On January 6, 2013, the customs agency discovered HCC, a Vietnamese citizen, who entered Vietnam after taking a flight with Qatar airline and carried 9 pieces of rhino horns.

The case which once stirred up the public was the one where two Vietnamese men, who did not declare the elephant tusks weighing 138 kilos and could not show the relating documents.

Do Thanh Quang, Head of the Tan Son Nhat Airport’s Customs Agency, said the high number of forbidden goods trafficking cases discovered recently showed that Vietnam is the destination and the departure points for traffickers.

Of the 17 trafficking cases discovered recently, forbidden goods were carried out of Vietnam in six cases, and brought to Vietnam in the other 11 cases.

Quang noted that the traffickers usually put drugs into 2-layer briefcases, shoes’ soles, decoration things (candlesticks) or audio equipments’ covers, while wild animals are covered with tin foil, glazed paper. In many cases, elephants tusks or rhino horns were cut into small pieces and put among private things. The carriers of the forbidden goods were mostly old people, women, students, who were believed to easily escape the watch of the police.
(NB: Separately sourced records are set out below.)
/-- R24, R156, R171, R180, R313, R314: an operand packet that an action of the running collective expects, under a grant, lands; any other is
counted and dropped. A Knuckle unit takes the next group, in round robin, whose next action is a pass of that unit with its operands all
there: it performs the pass, and the collective goes on; otherwise the command changes nothing. A member that waits for a peer faults the
epoch when the progress time is over, naming the peer.
The order of the actions and the grants are the model's choices (log entries 27 and 28). -/
def Obligations.CollectiveData : Prop :=
  ∀ s : State, s.off = false →
    (∀ (i : InPkt) (rest : List InPkt), takeFirst (fun i => i.pkt.cls == 4 && i.pkt.type == 0 && true) s.core.resp.inbox = some (i, rest) →
      (s.group? i.pkt.grp = none → ∃ t, exec .colArrival s = .next t ∧ t.core.col = s.core.col ∧
        t.counter 82 11 = (s.counter 82 11 + 1) % 2 ^ 64 ∧ t.core.resp.inbox = rest ∧ t.aon = s.aon) ∧
      (∀ x c o m, s.running? i.pkt.grp = some (x, c, o) → x.state = 3 → x.fresh = false → x.member i.pkt.srcNode = some m →
        i.pkt.epoch = x.epoch → i.pkt.run = x.run →
        (colAccepts x c o i.pkt m = true → i.pkt.sig = c.sig →
          (c.landed.filter (fun l => l.src == m)).length + (c.deliv.filter (fun e => e.2.src == some m)).length <
            SMap.getD c.grants m 0 →
          ∃ t y d, exec .colArrival s = .next t ∧ t.group? i.pkt.grp = some y ∧ y.coll = some d ∧
            d.landed = c.landed ++ [⟨m, i.port, i.pkt⟩] ∧ d.grants = c.grants ∧ d.step = c.step ∧ .coll i.pkt.grp ∈ t.core.work ∧
            (∀ k, k ≠ i.pkt.grp → t.group? k = s.group? k) ∧ t.core.resp.inbox = rest ∧ t.aon = s.aon) ∧
        (colAccepts x c o i.pkt m = true → i.pkt.sig ≠ c.sig →
          ∃ t y, exec .colArrival s = .next t ∧ t.group? i.pkt.grp = some y ∧ y.state = 4 ∧ y.faultReason = 0x064 ∧ y.coll = none) ∧
        (colAccepts x c o i.pkt m = false →
          ∃ t, exec .colArrival s = .next t ∧ t.core.col = s.core.col ∧ t.counter 82 11 = (s.counter 82 11 + 1) % 2 ^ 64))) ∧
    (∀ (u : Gate) (g : Nat) (x : Group) (c : Coll) (o : Op) (act : Act) (a n : Nat), s.fatal = false →
      nextAfter (SMap.getD s.core.col.served u.val 4096) (s.unitPasses u.val) = some g → s.running? g = some (x, c, o) →
      s.colNext x c o.desc = .go act a n →
      ∃ t y d, exec (.knucklePass u) s = .next t ∧ t.group? g = some y ∧ y.coll = some d ∧ d.step = c.step + 1 ∧ d.unit = c.unit ∧
        d.opnds = [] ∧ y.epoch = x.epoch ∧ .coll g ∈ t.core.work ∧ SMap.get? t.core.col.served u.val = some g ∧
        (∀ k, k ≠ g → t.group? k = s.group? k) ∧ t.aon = s.aon ∧ t.core.win = s.core.win) ∧
    (∀ u : Gate, s.fatal = true ∨ s.unitPasses u.val = [] → ∃ t, exec (.knucklePass u) s = .next t ∧ t.core = s.core ∧ t.aon = s.aon) ∧
    (∀ (k : GroupId) (x : Group) (c : Coll) (o : Op), s.running? k.val = some (x, c, o) → s.fatal = false → c.phase = .data →
      (∀ m, dOpcode o.desc = 0x10 ∨ dOpcode o.desc = 0x11 → x.missing c o.desc = some m →
        ∃ t y, exec (.progressTimeout k) s = .next t ∧ t.group? k.val = some y ∧ y.state = 4 ∧ y.faultReason = 0x062 ∧
          y.faultNode = x.node m ∧ y.faultEpoch = x.epoch ∧ y.coll = none ∧ y.issued = []) ∧
      (∀ j, dOpcode o.desc = 0x12 → x.n ≤ c.sent →
        (List.range x.n).find? (fun j => !c.got.contains j && (SMap.get? c.deliv j).isNone) = some j →
        ∃ t y, exec (.progressTimeout k) s = .next t ∧ t.group? k.val = some y ∧ y.state = 4 ∧ y.faultReason = 0x062 ∧
          y.faultNode = (SMap.getD c.peers j (0, 0)).1 ∧ y.coll = none)) ∧
    (∀ k : GroupId, s.running? k.val = none → ∃ t, exec (.progressTimeout k) s = .next t ∧ t.core = s.core ∧ t.aon = s.aon)

/-- R156, R234, R240, R243-R246: a Pintle flit goes on while hops remain, one fewer, and a copy of one from its place on the arc, of work
that is due, is kept; one that names no active group is counted and dropped. A stage that waits past WAIT_US faults the epoch, naming
the first position whose flit is missing; a handover's flits are sent again.
Flits of the epoch being handed over are kept, the model's choice (log entry 35). -/
def Obligations.PintleFlits : Prop :=
  ∀ s : State, s.off = false →
    (∀ (i : InPkt) (rest : List InPkt), takeFirst (fun i => i.pkt.cls == 0 && i.pkt.type == 2 && true) s.core.resp.inbox = some (i, rest) →
      (s.group? i.pkt.grp = none → ∃ t, exec .pintleFlitArrival s = .next t ∧ t.core.col = s.core.col ∧
        t.counter 82 10 = (s.counter 82 10 + 1) % 2 ^ 64 ∧ t.core.router = s.core.router ∧ t.core.resp.inbox = rest ∧ t.aon = s.aon) ∧
      (∀ x, s.group? i.pkt.grp = some x → s.flitPlaced x i = true → x.flitDue i.pkt = true → x.pflits = [] →
        ∃ t f, exec .pintleFlitArrival s = .next t ∧ t.group? i.pkt.grp = some { x with pflits := [f] } ∧ f.seq = i.pkt.seqNo ∧
          f.epoch = i.pkt.epoch ∧ f.sig = i.pkt.sig ∧ f.stage = i.pkt.fld 0x1C 0 2 ∧ f.org = i.pkt.fld 0x1D 0 6 ∧ f.data = i.pkt.payload ∧
          .coll i.pkt.grp ∈ t.core.work ∧ (i.pkt.fld 0x20 0 6 ≤ 1 → t.core.router = s.core.router) ∧
          (1 < i.pkt.fld 0x20 0 6 → s.portReady (onward i.port) = true → ∃ o, t.core.router.queued = s.core.router.queued ++ [o] ∧
            o.port = onward i.port ∧ o.inPort = i.port ∧ o.pkt.fld 0x20 0 6 = i.pkt.fld 0x20 0 6 - 1 ∧ o.pkt.fld 0x1D 0 6 = i.pkt.fld 0x1D 0 6))) ∧
    (∀ (k : GroupId) (x : Group) (c : Coll) (o : Op) (r : PRun), s.running? k.val = some (x, c, o) → x.prun = some r → r.hand = false →
      r.sent = true → r.stage < 4 → s.fatal = false →
      (∀ n, s.pintleMissing x r = some n →
        ∃ t y, exec (.pintleStageTimeout k) s = .next t ∧ t.group? k.val = some y ∧ y.state = 4 ∧ y.faultReason = 0x062 ∧ y.faultNode = n ∧
          y.coll = none ∧ y.prun = none) ∧
      (s.pintleMissing x r = none → ∃ t, exec (.pintleStageTimeout k) s = .next t ∧ t.core = s.core)) ∧
    (∀ (k : GroupId) (x : Group) (r : PRun), s.group? k.val = some x → x.prun = some r → r.hand = true → r.sent = true → r.stage < 4 →
      s.fatal = false → s.portReady (regularPort r.stage false) = true → s.portReady (regularPort r.stage true) = true →
      0 < s.arcHops (x.arc r.stage) r.stage false → 0 < s.arcHops (x.arc r.stage) r.stage true →
      ∃ t a b, exec (.pintleHandoverResend k) s = .next t ∧ t.core.router.queued = s.core.router.queued ++ [a, b] ∧
        a.port = regularPort r.stage false ∧ b.port = regularPort r.stage true ∧ (∀ o ∈ [a, b], o.pkt.type = 2 ∧ o.pkt.epoch = r.epoch % 2 ^ 32 ∧
          o.pkt.fld 0x1C 0 2 = r.stage ∧ o.pkt.fld 0x1C 3 1 = 1) ∧ t.core.col = s.core.col ∧ t.aon = s.aon)

/-! ## Functions (chapter 14) and the Ward core (chapter 15) -/

/-- R346-R350, R369, R408, R453: ENABLE of a DISABLED function in RUN that meets R347 makes it ENABLED: its signal counters and event
counters are zero, its cached walks gone, and the clear beat of a range that is not empty leaves. A condition of R347 that fails leaves its CAUSE; in another state,
or outside RUN, CMD_ERR is set. DISABLE of an ENABLED function makes it DRAINING, with its view off and its queues draining. At the drain
deadline an operation still in progress ends with ABORTED, REASON 0x0E1, and DEADLINE_HIT is set.
The order of the deadline's effects is the model's choice (log entry 15). -/
def Obligations.FunctionsEnableAndDrain : Prop :=
  ∀ (s : State) (f : FuncId), s.off = false →
    (s.running = true → s.funcState f.val = 0 → s.stHoldsFunc f.val = false → s.enableCause f.val = none →
      ∃ t, exec (.funcEnable f) s = .next t ∧ t.funcState f.val = 1 ∧ t.rd (R.FUNC_STATUS_CAUSE f.val) = 0 ∧
        (∀ n, t.sig n = if (s.sigRange f.val).1 ≤ n ∧ n < (s.sigRange f.val).1 + (s.sigRange f.val).2 then 0 else s.sig n) ∧
        (∀ e < 32, t.counter (funcSlot f.val) e = 0) ∧ (∀ k e, k ≠ funcSlot f.val → e < 32 → t.counter k e = s.counter k e) ∧
        (∀ p ∈ t.core.xl.ptrs, p.func ≠ f.val) ∧
        (s.pins.iso = false → t.out = if (s.sigRange f.val).2 = 0 then [] else [.esClr (s.sigRange f.val).1 (s.sigRange f.val).2]) ∧
        s.SameBut t [R.FUNC_STATUS_STATE f.val, R.FUNC_STATUS_CAUSE f.val] ∧ s.SameAon t ∧ t.core.rq.ops = s.core.rq.ops ∧
        t.core.mem = s.core.mem ∧ t.core.win = s.core.win) ∧
    (∀ c, s.running = true → s.funcState f.val = 0 → s.stHoldsFunc f.val = false → s.enableCause f.val = some c →
      ∃ t, exec (.funcEnable f) s = .next t ∧ t.funcState f.val = 0 ∧ t.rd (R.FUNC_STATUS_CAUSE f.val) = c ∧
        s.SameBut t [R.FUNC_STATUS_CAUSE f.val] ∧ s.SameAon t ∧ s.SameCore t) ∧
    (s.running = false ∨ s.funcState f.val ≠ 0 →
      ∃ t, exec (.funcEnable f) s = .next t ∧ t.rd (R.FUNC_STATUS_CMD_ERR f.val) = 1 ∧
        s.SameBut t [R.FUNC_STATUS_CMD_ERR f.val] ∧ s.SameAon t ∧ s.SameCore t) ∧
    (s.funcState f.val = 1 →
      ∃ t, exec (.funcDisable f) s = .next t ∧ t.funcState f.val = 2 ∧ t.rd (R.CNT_VIEW_CTL_VIEW_EN f.val) = 0 ∧
        (∀ q : QueueId, s.qFunc q.val = f.val → s.qState q.val = 1 ∨ s.qState q.val = 2 → t.qState q.val = 3 ∨ t.qState q.val = 0) ∧
        .func f.val ∈ t.core.work ∧ t.core.win = s.core.win ∧ t.aon = s.aon) ∧
    (s.funcState f.val ≠ 1 →
      ∃ t, exec (.funcDisable f) s = .next t ∧ t.rd (R.FUNC_STATUS_CMD_ERR f.val) = 1 ∧
        s.SameBut t [R.FUNC_STATUS_CMD_ERR f.val] ∧ s.SameAon t ∧ s.SameCore t) ∧
    (∀ id o, s.funcState f.val = 2 → s.core.rq.ops = [(id, o)] → o.func = f.val → o.done = none → dOpcode o.desc ≠ 0x04 →
      dOpcode o.desc < 0x10 ∨ 0x13 < dOpcode o.desc →
      ∃ t o', exec (.funcDrainDeadline f) s = .next t ∧ t.rd (R.FUNC_STATUS_DEADLINE_HIT f.val) = 1 ∧ t.op? id = some o' ∧
        o'.done = some (0x12, 0x0E1) ∧ t.funcState f.val = 2 ∧ .func f.val ∈ t.core.work ∧ t.core.win = s.core.win ∧ t.aon = s.aon) ∧
    (s.funcState f.val ≠ 2 → ∃ t, exec (.funcDrainDeadline f) s = .next t ∧ t.core = s.core ∧ t.aon = s.aon)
The recent reports of competent agencies show the increasingly high number of wildlife animals, especially rhino horns. A customs officer said that rhino horns trafficking can bring super-profit, which prompts people to smuggle and carry the forbidden goods for profit.

Rhino horns have been hunted by people following the information about their feature of treating serious diseases. The horn is believed to be a kind of panacea which can treat cancer as well. A local newspaper said a kilo of rhino horn is valued at several billions of dong.